## WHAT TO DO
Return only what lies between the first line of the entries and the line containing "intro s n job", both lines included.
· · · · ·
/-- Settles O25: items 3 to 7 free the agent's wait entries and clear its latch, its status and its window. -/
theorem teardownOfTheRest : Obligations.TeardownOfTheRest := by
  intro s n job
  have done : exec .teardown s = .next ((s.teardown n).setJob none) := by simp only [exec, execTeardown, job]
  have raises := s.teardownOffered_raises n
  have wait : ∀ w, ((s.teardown n).setJob none).wait w = (s.teardownWaited n).wait w := fun w =>
    s.teardown_keeps n (fun t => t.wait w) (fun _ _ _ => rfl) (fun _ _ _ => rfl) (fun _ _ => rfl) fun _ _ => rfl
  have order := s.teardown_keeps n (fun t => t.waits.order) (fun _ _ _ => rfl) (fun _ _ _ => rfl) (fun _ _ => rfl)
    fun _ _ => rfl
  have kept : ∀ {α : Type} (P : State → α), (∀ s i, P (State.retire s i) = P s) →
      (∀ s i e, P (State.setEntry s i e) = P s) → (∀ s n p, P (State.setProfile s n p) = P s) →
      (∀ s w e, P (State.setWait s w e) = P s) → (∀ s l, P (State.setWaitOrder s l) = P s) →
      P (s.teardownWaited n) = P s := fun P retire entry profile wait order =>
    (s.teardownWaited_keeps n P wait order).trans (s.teardownOffered_keeps n P retire entry profile)
  have ended : ∀ {α : Type} (P : State → α), P (s.teardownWaited n) = P s →
      (∀ s n p, P (State.setProfile s n p) = P s) → (∀ s n p, P (State.setPort s n p) = P s) →
      (∀ s b, P (State.setReexamine s b) = P s) → (∀ s j, P (State.setJob s j) = P s) →
      P ((s.teardown n).setJob none) = P s := fun P waited profile port reexamine job =>
    (s.teardown_keeps n P profile port reexamine job).trans waited
  have hold := kept (fun t => t.scrub.holdPending) (fun t i => (t.retire_hold i).1) (fun _ _ _ => rfl)
    (fun _ _ _ => rfl) (fun _ _ _ => rfl) fun _ _ => rfl
  have sinceGo := kept (fun t => t.scrub.sinceGo) (fun t i => (t.retire_hold i).2) (fun _ _ _ => rfl)
    (fun _ _ _ => rfl) (fun _ _ _ => rfl) fun _ _ => rfl
  have manager := kept (fun t => ({ t.manager with job := none, reexamine := true } : LeaseManager))
    (State.retire_keeps (fun t => ({ t.manager with job := none, reexamine := true } : LeaseManager))
      (fun _ _ _ => rfl) (fun _ _ => rfl) (fun _ _ => rfl) fun _ _ => rfl) (fun _ _ _ => rfl) (fun _ _ _ => rfl)
    (fun _ _ _ => rfl) fun _ _ => rfl
  have inForce := kept (fun t => t.leases.inForce)
    (State.retire_keeps (fun t => t.leases.inForce) (fun _ _ _ => rfl) (fun _ _ => rfl) (fun _ _ => rfl)
      fun _ _ => rfl) (fun _ _ _ => rfl) (fun _ _ _ => rfl) (fun _ _ _ => rfl) fun _ _ => rfl
  have guards := kept State.guards State.retire_guards (fun _ _ _ => rfl) (fun _ _ _ => rfl) (fun _ _ _ => rfl)
    fun _ _ => rfl
  have timebase := kept State.timebase State.retire_timebase (fun _ _ _ => rfl) (fun _ _ _ => rfl) (fun _ _ _ => rfl)
    fun _ _ => rfl
  have phases := kept State.phases State.retire_phases (fun _ _ _ => rfl) (fun _ _ _ => rfl) (fun _ _ _ => rfl)
    fun _ _ => rfl
  have sram := kept State.sram State.retire_sram (fun _ _ _ => rfl) (fun _ _ _ => rfl) (fun _ _ _ => rfl)
    fun _ _ => rfl
  refine ⟨(s.teardown n).setJob none, done, fun w mine => ?_, fun w other => ?_, ?_, ?_, fun k other => ⟨?_, fun b hb => ?_, fun none_ => ?_⟩,
    ?_, fun k other => ?_, ?_, ?_, ?_, ?_, ?_, ?_, ?_, ?_⟩
  · rw [wait, s.teardownWaited_wait n w, if_pos mine]
  · rw [wait, s.teardownWaited_wait n w, if_neg other]
  · rw [order, s.teardownWaited_order n]
  · rw [State.setJob_profile, State.teardown_eq, State.setReexamine_profile, State.teardownWindow, State.setPort_profile,
      State.emptyStatus, State.setProfile_profile, if_pos rfl, s.teardownWaited_anyFaulted n,
      s.teardownWaited_profile n, (raises n).1]
    rfl
  · rw [State.setJob_profile, s.teardown_profile_ne n other]
    exact (raises k).1
  · rw [State.setJob_profile, s.teardown_profile_ne n other]
    exact (raises k).2.2 b fun c may => by rw [may.1]; exact hb.symm
  · rw [State.setJob_profile, s.teardown_profile_ne n other]
    exact raises.profile_of_none fun c ⟨_, i, l, body⟩ => none_ i l body
  · rw [State.setJob_port, State.teardown_eq, State.setReexamine_port, State.teardownWindow, State.setPort_port,
      if_pos rfl, State.emptyStatus_port, s.teardownWaited_port n]
  · rw [State.setJob_port, State.teardown_eq, State.setReexamine_port, State.teardownWindow, State.setPort_port,
      if_neg other.symm, State.emptyStatus_port, s.teardownWaited_port n]
  · rw [← manager, State.teardown_eq]
    generalize s.teardownWaited n = u
    rfl
  · exact ended (fun t => t.leases.inForce) inForce (fun _ _ _ => rfl) (fun _ _ _ => rfl) (fun _ _ => rfl) fun _ _ => rfl
  · exact ended State.guards guards (fun _ _ _ => rfl) (fun _ _ _ => rfl) (fun _ _ => rfl) fun _ _ => rfl
  · exact ended State.timebase timebase (fun _ _ _ => rfl) (fun _ _ _ => rfl) (fun _ _ => rfl) fun _ _ => rfl
  · exact ended State.phases phases (fun _ _ _ => rfl) (fun _ _ _ => rfl) (fun _ _ => rfl) fun _ _ => rfl
  · exact ended State.sram sram (fun _ _ _ => rfl) (fun _ _ _ => rfl) (fun _ _ => rfl) fun _ _ => rfl
  · exact ended (fun t => t.scrub.holdPending) hold (fun _ _ _ => rfl) (fun _ _ _ => rfl) (fun _ _ => rfl) fun _ _ => rfl
  · exact ended (fun t => t.scrub.sinceGo) sinceGo (fun _ _ _ => rfl) (fun _ _ _ => rfl) (fun _ _ => rfl) fun _ _ => rfl

end Sys2Proof.Machine
end

section
/-! SUPPORT. The commands on a handle, by what its entry is (R8, R74 to R79, R100 to R109, R121 to R130). -/

namespace Sys2Proof.Machine

/-! ## Handles -/

theorem Handle.ofWord_eq {w : Word} {h : Handle} (entry : h.entry.val = field w 0 6) (gen : h.gen.toNat = field w 8 8) :
    Handle.ofWord w = h := by
  obtain ⟨i, g⟩ := h
  exact congr (congrArg Handle.mk (Fin.ext entry.symm)) (BitVec.eq_of_toNat_eq gen.symm)

section
variable {s : State} {h : Handle}

theorem State.resolve_stale (stale : (s.entry h.entry).gen ≠ h.gen ∨ (s.entry h.entry).body = .free) :
    s.resolve h = .error .stale := by
  by_cases gen : (s.entry h.entry).gen = h.gen
  · have free := stale.resolve_left (not_not_intro gen)
    simp only [State.resolve, gen, free, ne_eq, not_true_eq_false, if_false]
  · simp only [State.resolve, ne_eq, gen, not_false_eq_true, if_true]

theorem State.resolve_retired (gen : (s.entry h.entry).gen = h.gen)
    (gone : (∃ o l d, (s.entry h.entry).body = .retiring o l d) ∨ ∃ l, (s.entry h.entry).body = .faulted l) :
    s.resolve h = .error .retired := by
  rcases gone with ⟨o, l, d, body⟩ | ⟨l, body⟩
  all_goals simp only [State.resolve, gen, body, ne_eq, not_true_eq_false, if_false]

theorem State.resolve_active {o : AgentId} {l : Lease} {x : Option AgentId}
    (entry : s.entry h.entry = { gen := h.gen, body := .active o l x }) :
    s.resolve h = .ok { owner := o, lease := l, offer := x } := by
  simp only [State.resolve, entry, ne_eq, not_true_eq_false, if_false]

theorem State.resolveFaulted_stale (stale : (s.entry h.entry).gen ≠ h.gen ∨ (s.entry h.entry).body = .free ∨
    ∃ o l x, (s.entry h.entry).body = .active o l x) : s.resolveFaulted h = .error .stale := by
  by_cases gen : (s.entry h.entry).gen = h.gen
  · rcases stale.resolve_left (not_not_intro gen) with body | ⟨o, l, x, body⟩
    all_goals simp only [State.resolveFaulted, gen, body, ne_eq, not_true_eq_false, if_false]
  · simp only [State.resolveFaulted, ne_eq, gen, not_false_eq_true, if_true]

theorem State.resolveFaulted_retired (gen : (s.entry h.entry).gen = h.gen)
    (gone : ∃ o l d, (s.entry h.entry).body = .retiring o l d) : s.resolveFaulted h = .error .retired := by
  obtain ⟨o, l, d, body⟩ := gone
  simp only [State.resolveFaulted, gen, body, ne_eq, not_true_eq_false, if_false]

theorem State.resolveFaulted_faulted {l : Lease} (entry : s.entry h.entry = { gen := h.gen, body := .faulted l }) :
    s.resolveFaulted h = .ok l := by
  simp only [State.resolveFaulted, entry, ne_eq, not_true_eq_false, if_false]

/-- The entry that a handle names stays ACTIVE under another owner, lease or offer. -/
theorem State.setActive_of_entry {b : EntryBody} (entry : s.entry h.entry = { gen := h.gen, body := b }) (v : ActiveView) :
    s.setActive h.entry v = s.setEntry h.entry { gen := h.gen, body := .active v.owner v.lease v.offer } := by
  rw [State.setActive, entry]

end

/-! ## The checks on a handle (R8) -/

section
variable {s : State} {n : AgentId} {c : Command} {ps : Vector Word 8}

theorem Command.run_of_unresolved {st : StatusCode}
    (hc : c ∈ [Command.renew, .narrow, .release, .revoke, .offer, .accept, .decline])
    (res : s.resolve (Handle.ofWord ps[0]) = .error st) : c.run n ps s = refuse s st := by
  simp only [List.mem_cons, List.not_mem_nil, or_false] at hc
  rcases hc with rfl | rfl | rfl | rfl | rfl | rfl | rfl
  · simp only [Command.run, State.renew, res]
  · simp only [Command.run, State.narrow, res]
  · simp only [Command.run, State.release, res]
  · simp only [Command.run, State.revoke, res]
  · simp only [Command.run, State.offer, res]
  · simp only [Command.run, State.accept, res]
  · simp only [Command.run, State.decline, res]

theorem Command.run_of_notOwner {v : ActiveView} (hc : c ∈ [Command.renew, .narrow, .release, .offer])
    (res : s.resolve (Handle.ofWord ps[0]) = .ok v) (other : v.owner ≠ n) : c.run n ps s = refuse s .notOwner := by
  simp only [List.mem_cons, List.not_mem_nil, or_false] at hc
  rcases hc with rfl | rfl | rfl | rfl
  · simp only [Command.run, State.renew, res, if_pos other]
  · simp only [Command.run, State.narrow, res, if_pos other]
  · simp only [Command.run, State.release, res, if_pos other]
  · simp only [Command.run, State.offer, res, if_pos other]

theorem Command.run_of_notOffered {v : ActiveView} (hc : c ∈ [Command.accept, .decline])
    (res : s.resolve (Handle.ofWord ps[0]) = .ok v) (other : v.offer ≠ some n) : c.run n ps s = refuse s .notOffered := by
  simp only [List.mem_cons, List.not_mem_nil, or_false] at hc
  rcases hc with rfl | rfl
  · simp only [Command.run, State.accept, res, if_pos other]
  · simp only [Command.run, State.decline, res, if_pos other]

end

/-- Settles O28. -/
theorem handleChecks : Obligations.HandleChecks := by
  intro s n c ps h e run entryField genField he
  have handle := Handle.ofWord_eq entryField genField
  subst he
  refine ⟨fun hc => ⟨fun stale => ?_, fun gen gone => ?_⟩, fun o l t entry => ⟨fun hc other => ?_, fun hc other => ?_⟩⟩
  · exact exec_of_refuse run (Command.run_of_unresolved hc (by rw [handle]; exact State.resolve_stale stale))
  · exact exec_of_refuse run (Command.run_of_unresolved hc (by rw [handle]; exact State.resolve_retired gen gone))
  · exact exec_of_refuse run (Command.run_of_notOwner hc (by rw [handle]; exact State.resolve_active entry) other)
  · exact exec_of_refuse run (Command.run_of_notOffered hc (by rw [handle]; exact State.resolve_active entry) other)

/-! ## RENEW and NARROW -/

theorem Lease.narrowable_iff (l : Lease) (order : Nat) (r : Rights) : l.narrowable order r = true ↔
    12 ≤ order ∧ order ≤ 24 ∧ order ≤ l.range.order ∧ (r.r = true ∨ r.w = true ∨ r.x = true) ∧
      (r.r = true → l.rights.r = true) ∧ (r.w = true → l.rights.w = true) ∧ (r.x = true → l.rights.x = true) ∧
      (l.disposition = .scrub → order = l.range.order) := by
  have disposition : (!(l.disposition == .scrub && decide (order < l.range.order))) = true ↔
      (l.disposition = .scrub → ¬order < l.range.order) := by simp [Decidable.imp_iff_not_or]
  have rights : (!r.isEmpty) = true ↔ (r.r = true ∨ r.w = true ∨ r.x = true) := by
    cases r with | mk a b c => cases a <;> cases b <;> cases c <;> decide
  have subset : r.subset l.rights = true ↔
      (r.r = true → l.rights.r = true) ∧ (r.w = true → l.rights.w = true) ∧ (r.x = true → l.rights.x = true) := by
    simp only [Rights.subset, Bool.and_eq_true, Bool.or_eq_true, Bool.not_eq_true', and_assoc, ← Bool.not_eq_true,
      ← Decidable.imp_iff_not_or]
  rw [Lease.narrowable, Bool.and_eq_true, Bool.and_eq_true, Bool.and_eq_true, Bool.and_eq_true, disposition, rights,
    subset, decide_eq_true_iff, decide_eq_true_iff]
  constructor
  · rintro ⟨⟨⟨⟨⟨low, high⟩, le⟩, some_⟩, hr, hw, hx⟩, keeps⟩
    exact ⟨low, high, le, some_, hr, hw, hx, fun scrub => Nat.le_antisymm le (Nat.not_lt.mp (keeps scrub))⟩
  · rintro ⟨low, high, le, some_, hr, hw, hx, keeps⟩
    exact ⟨⟨⟨⟨⟨low, high⟩, le⟩, some_⟩, hr, hw, hx⟩, fun scrub => by rw [keeps scrub]; exact Nat.lt_irrefl _⟩

end Sys2Proof.Machine
end

section
/-! SUPPORT. The commands on a handle whose entry is ACTIVE or FAULTED (R74 to R79, R100 to R109, R121 to R130). -/
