-- ==== Sys2Proof/Syntax.lean ====
section
/-! DEFINITION. The commands of the XV4816: one constructor for each row of spec/opcode_table.json, in its order. -/
namespace Sys2Proof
· · · · ·
## EXPECTED OUTPUT
/-- Settles O25: items 3 to 7 free the agent's wait entries and clear its latch, its status and its window. -/
theorem teardownOfTheRest : Obligations.TeardownOfTheRest := by
  intro s n job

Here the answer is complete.